[Start of Attachment]
/-! ## Changes of generation, training -/

/-- R130, R186 to R189: a change set is staged, its clusters drain, its partitions switch; it aborts at the entry hold's limit;
old generations are released. -/
def Obligations.ChangesOfGeneration : Prop :=
  (∀ (sq cid : Nat) (c : Cmd) (s : State), s.Accepts sq cid 0x41 reloadCheck c →
    exec (.reloadPartition sq cid) s = .next ((s.started c 0).beginChange c)) ∧
  (∀ (x : ChangeSet) (s : State), s.ppl.change = some x → x.staged = false → x.aborting = 0 →
    (∀ o ∈ s.flash.ops, ∀ p, o.kind ≠ .reload p) → (∀ p ∈ x.parts, s.train? p = none) →
    exec .changeSectionsStaged s = .next (s.setChange { x with staged := true }).applyNext) ∧
  (∀ (c n : Nat) (x : ChangeSet) (g : PartCfg) (s : State), s.ppl.change = some x → x.draining.contains c = true →
    x.sects.find? (fun e => e.1 = s.partOf c) = some (n, g) →
    s.oldBlocks c (s.partGen (s.partOf c)) = false → (∀ e ∈ (s.cluster c).progs, s.oldBlocks c e.1 = false) →
    let s1 := s.setChange { x with draining := x.draining.filter (fun d => d ≠ c), restoring := x.restoring ++ [c] }
    exec (.clusterOldGenDrained c) s =
      .next (match (g.roles.find? (fun e => s.actor e.1 = c)).bind (fun e => newProg g e.2.2) with
        | some pr => s1.modCluster c (fun k => { k with progs := [], newProgs := [(g.sect.gen, pr)] })
        | none => s1)) ∧
  (∀ (p n : Nat) (x : ChangeSet) (g : PartCfg) (s : State), s.ppl.change = some x →
    x.sects.find? (fun e => e.1 = p) = some (n, g) → x.staged = true → x.aborting = 0 → x.todo.head? = some p →
    x.draining = [] → (∀ q ∈ x.parts, s.train? q = none) →
    let s1 := (s.setFld (Fld.PPL_PART_STAT_STATE p) 2).setBit Fld.PPL_CHANGE_SWITCHED p
    let y := { x with todo := x.todo.drop 1, switched := x.switched ++ [p] }
    let s2 := (((s1.setChange y).raise Fld.PPL_CHANGE_HOLDING).applyWindows g.sect).showRoutes p g.sect.gen
    exec (.partitionSwitched p) s = .next (if y.todo = [] then s2.finishChange y else s2.applyNext)) ∧
  (∀ (c : Nat) (s : State), s.partGen (s.partOf c) ≠ 0 →
    let p := s.partOf c
    let live := fun (g : Nat) => g = s.partGen p || s.applying p = some g || s.allEntries.any (fun e => e.2.block.genOf p = g)
    let s1 := s.modCluster c (fun k => { k with progs := k.progs.filter (fun x => live x.1) })
    exec (.oldGenerationRelease c) s = .next { s1 with ppl := { s1.ppl with
      banks := tabPut [] s1.ppl.banks p ((tabGet [] s1.ppl.banks p).filter (fun x => live x.1)) } }) ∧
  (∀ (x : ChangeSet) (s : State), s.ppl.change = some x → s.flag Fld.PPL_CHANGE_HOLDING = true →
    exec .entryHoldTimeout s = .next (s.abortChange 2)) ∧
  (∀ (x : ChangeSet) (s : State), s.ppl.change = some x → x.aborting ≠ 0 →
    exec .changeRestoreComplete s = .next ((x.restoring.foldl (fun s c => s.restoreCluster c) s).endChange x
      St.ABORTED x.aborting Ev.CHANGE_ABORTED))

/-- R192 to R197: a TRAIN_STEP is accepted, its readers drain, the adapter is updated. -/
def Obligations.Training : Prop :=
  (∀ (sq cid : Nat) (c : Cmd) (s : State), s.Accepts sq cid 0x70 trainCheck c →
    exec (.trainStep sq cid) s = .next ((s.started c (c.f 2 15 0 + 1)).beginTrain c)) ∧
  (∀ (pipe : Nat) (t : Train) (s : State), s.train? pipe = some t → t.done = true →
    (∀ e ∈ s.allEntries, (s.readersOf pipe).contains e.2.block.pipe = false) →
    exec (.trainReadersDrained pipe) s = .next (s.setTrain pipe { t with holding := true, drained := true })) ∧
  (∀ (pipe rd base bytes : Nat) (t : Train) (g : PartCfg) (c : Cmd) (s : State), s.train? pipe = some t →
    tabFind s.ppl.cfg pipe = some g → g.train = some (rd, base, bytes) → s.cmdU t.uid = some c → t.done = true →
    t.drained = true →
    exec (.trainUpdate pipe) s = .next (match s.adapter? (c.f 4 63 0) with
      | some x => s.update pipe t (c.f 4 63 0) base bytes x
      | none => s.failTrain pipe St.FAULT))
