-- ==== Sys2Proof/Laws/Keep3.lean ====
section
/-! SUPPORT. One lemma for each operation and each command: it leaves what `Kept` (`Shed`) names (PipeOps to FlashOps). -/

namespace Sys2Proof.Machine

theorem State.enqueue_kept {s0 : State} (s : State) (c : Nat) (b : Block) (senior : Bool) (hk : Kept s0 s) :
    Kept s0 (State.enqueue s c b senior) := by
  unfold State.enqueue
  repeat' (first
    | with_reducible exact Kept.rfl _
    | with_reducible assumption
    | with_reducible apply State.modCluster_kept)

theorem State.dequeue_kept {s0 : State} (s : State) (c : Nat) (h : W64) (hk : Kept s0 s) :
    Kept s0 (State.dequeue s c h) := by
  unfold State.dequeue
  repeat' (first
    | with_reducible exact Kept.rfl _
    | with_reducible assumption
    | with_reducible apply State.modCluster_kept)

theorem State.modEntry_kept {s0 : State} (s : State) (c : Nat) (h : W64) (f : QEntry → QEntry) (hk : Kept s0 s) :
    Kept s0 (State.modEntry s c h f) := by
  unfold State.modEntry
  repeat' (first
    | with_reducible exact Kept.rfl _
    | with_reducible assumption
    | with_reducible apply State.modCluster_kept)

theorem State.setTrain_kept {s0 : State} (s : State) (pipe : Nat) (t : Train) (hk : Kept s0 s) :
    Kept s0 (State.setTrain s pipe t) := by
  unfold State.setTrain
  repeat' (first
    | with_reducible exact Kept.rfl _
    | with_reducible assumption
    | intro _
    | extract_lets
    | ((fail_if_success with_reducible apply Kept.eta); first | with_reducible apply Kept.upd))

theorem State.endTrain_kept {s0 : State} (s : State) (pipe status lossSum gnorm flags : Nat) (hk : Kept s0 s) :
    Kept s0 (State.endTrain s pipe status lossSum gnorm flags) := by
  unfold State.endTrain
  repeat' (first
    | with_reducible exact Kept.rfl _
    | with_reducible assumption
    | with_reducible apply State.writeResult_kept
    | with_reducible apply State.completeU_kept
    | intro _
    | extract_lets
    | split
    | ((with_reducible conv => arg 2; whnf); split)
    | ((fail_if_success with_reducible apply Kept.eta); first | with_reducible apply Kept.upd))

theorem State.failTrain_kept {s0 : State} (s : State) (pipe status : Nat) (hk : Kept s0 s) :
    Kept s0 (State.failTrain s pipe status) := by
  unfold State.failTrain
  repeat' (first
    | with_reducible exact Kept.rfl _
    | with_reducible assumption
    | with_reducible apply State.fresh_kept
    | (with_reducible apply State.fresh_kept_eq; assumption)
    | with_reducible apply State.endTrain_kept
    | with_reducible apply Kept.iteFst
    | with_reducible apply Kept.foldFst
    | with_reducible apply Kept.ite)

theorem State.faultRow_kept {s0 : State} (s : State) (pipe : Nat) (r : RowDesc) (hk : Kept s0 s) :
    Kept s0 (State.faultRow s pipe r) := by
  unfold State.faultRow
  repeat' (first
    | with_reducible exact Kept.rfl _
    | with_reducible assumption
    | with_reducible apply State.faultSeq_kept
    | with_reducible apply State.endRows_kept
    | with_reducible apply State.failTrain_kept
    | with_reducible apply Kept.ite
    | intro _
    | extract_lets
    | split)

theorem State.faultRows_kept {s0 : State} (s : State) (pipe : Nat) (rs : List RowDesc) (hk : Kept s0 s) :
    Kept s0 (State.faultRows s pipe rs) := by
  unfold State.faultRows
  repeat' (first
    | with_reducible exact Kept.rfl _
    | with_reducible assumption
    | with_reducible apply State.faultRow_kept
    | with_reducible apply State.trimSeq_kept
    | with_reducible apply Kept.fold
    | intro _)

theorem State.eventReg_kept {s0 : State} (s : State) (code unit off : Nat) (cause : Nat) (hk : Kept s0 s) :
    Kept s0 (State.eventReg s code unit off cause) := by
  unfold State.eventReg
  repeat' (first
    | with_reducible exact Kept.rfl _
    | with_reducible assumption
    | with_reducible apply State.event_kept)

theorem State.blockFault_kept {s0 : State} (s : State) (h : W64) (hk : Kept s0 s) :
    Kept s0 (State.blockFault s h) := by
  unfold State.blockFault
  repeat' (first
    | with_reducible exact Kept.rfl _
    | with_reducible assumption
    | with_reducible apply State.dropCommits_kept
    | with_reducible apply State.dequeue_kept
    | with_reducible apply State.incFld_kept
    | with_reducible apply State.eventReg_kept
    | with_reducible apply State.faultRows_kept
    | with_reducible apply Kept.ite
    | intro _
    | extract_lets
    | split)

theorem State.looseFault_kept {s0 : State} (s : State) (pipe : Nat) (rs : List RowDesc) (hk : Kept s0 s) :
    Kept s0 (State.looseFault s pipe rs) := by
  unfold State.looseFault
  repeat' (first
    | with_reducible exact Kept.rfl _
    | with_reducible assumption
    | with_reducible apply State.fresh_kept
    | (with_reducible apply State.fresh_kept_eq; assumption)
    | with_reducible apply State.event_kept
    | with_reducible apply State.faultRows_kept)

theorem State.faultStuck_kept {s0 : State} (s : State) (hk : Kept s0 s) :
    Kept s0 (State.faultStuck s) := by
  unfold State.faultStuck
  repeat' (first
    | with_reducible exact Kept.rfl _
    | with_reducible assumption
    | with_reducible apply State.blockFault_kept
    | with_reducible apply Kept.fold
    | intro _)

theorem State.showRoutes_kept {s0 : State} (s : State) (p gen : Nat) (hk : Kept s0 s) :
    Kept s0 (State.showRoutes s p gen) := by
  unfold State.showRoutes
  repeat' (first
    | with_reducible exact Kept.rfl _
    | with_reducible assumption
    | with_reducible apply State.setReg_kept
    | with_reducible apply Kept.fold
    | with_reducible apply Kept.getD
    | with_reducible apply Kept.ite
    | intro _)

theorem State.applyWindows_kept {s0 : State} (s : State) (x : ImgSection) (hk : Kept s0 s) :
    Kept s0 (State.applyWindows s x) := by
  unfold State.applyWindows
  repeat' (first
    | with_reducible exact Kept.rfl _
    | with_reducible assumption
    | with_reducible apply State.setFld_kept
    | with_reducible apply Kept.fold
    | intro _
    | extract_lets
    | ((fail_if_success with_reducible apply Kept.eta); first | with_reducible apply Kept.upd | with_reducible apply Kept.updU))

theorem State.endChange_kept {s0 : State} (s : State) (x : ChangeSet) (status last code : Nat) (hk : Kept s0 s) :
    Kept s0 (State.endChange s x status last code) := by
  unfold State.endChange
  repeat' (first
    | with_reducible exact Kept.rfl _
    | with_reducible assumption
    | with_reducible apply State.setFld_kept
    | with_reducible apply State.jrnConfig_kept
    | with_reducible apply State.complete_kept
    | with_reducible apply State.eventReg_kept
    | with_reducible apply Kept.fold
    | intro _
    | extract_lets
    | ((fail_if_success with_reducible apply Kept.eta); first | with_reducible apply Kept.upd))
[End of Attachment]
**What is needed**
In the entries above, find the line holding "let s1 := s.setChange" and the line holding "is updated. -/"; print both of them and every line between, exactly, and nothing else.

**Answer box**
    let s1 := s.setChange { x with draining := x.draining.filter (fun d => d ≠ c), restoring := x.restoring ++ [c] }
    exec (.clusterOldGenDrained c) s =
      .next (match (g.roles.find? (fun e => s.actor e.1 = c)).bind (fun e => newProg g e.2.2) with
        | some pr => s1.modCluster c (fun k => { k with progs := [], newProgs := [(g.sect.gen, pr)] })
        | none => s1)) ∧
  (∀ (p n : Nat) (x : ChangeSet) (g : PartCfg) (s : State), s.ppl.change = some x →
    x.sects.find? (fun e => e.1 = p) = some (n, g) → x.staged = true → x.aborting = 0 → x.todo.head? = some p →
    x.draining = [] → (∀ q ∈ x.parts, s.train? q = none) →
    let s1 := (s.setFld (Fld.PPL_PART_STAT_STATE p) 2).setBit Fld.PPL_CHANGE_SWITCHED p
    let y := { x with todo := x.todo.drop 1, switched := x.switched ++ [p] }
    let s2 := (((s1.setChange y).raise Fld.PPL_CHANGE_HOLDING).applyWindows g.sect).showRoutes p g.sect.gen
    exec (.partitionSwitched p) s = .next (if y.todo = [] then s2.finishChange y else s2.applyNext)) ∧
  (∀ (c : Nat) (s : State), s.partGen (s.partOf c) ≠ 0 →
    let p := s.partOf c
    let live := fun (g : Nat) => g = s.partGen p || s.applying p = some g || s.allEntries.any (fun e => e.2.block.genOf p = g)
    let s1 := s.modCluster c (fun k => { k with progs := k.progs.filter (fun x => live x.1) })
    exec (.oldGenerationRelease c) s = .next { s1 with ppl := { s1.ppl with
      banks := tabPut [] s1.ppl.banks p ((tabGet [] s1.ppl.banks p).filter (fun x => live x.1)) } }) ∧
  (∀ (x : ChangeSet) (s : State), s.ppl.change = some x → s.flag Fld.PPL_CHANGE_HOLDING = true →
    exec .entryHoldTimeout s = .next (s.abortChange 2)) ∧
  (∀ (x : ChangeSet) (s : State), s.ppl.change = some x → x.aborting ≠ 0 →
    exec .changeRestoreComplete s = .next ((x.restoring.foldl (fun s c => s.restoreCluster c) s).endChange x
      St.ABORTED x.aborting Ev.CHANGE_ABORTED))

/-- R192 to R197: a TRAIN_STEP is accepted, its readers drain, the adapter is updated. -/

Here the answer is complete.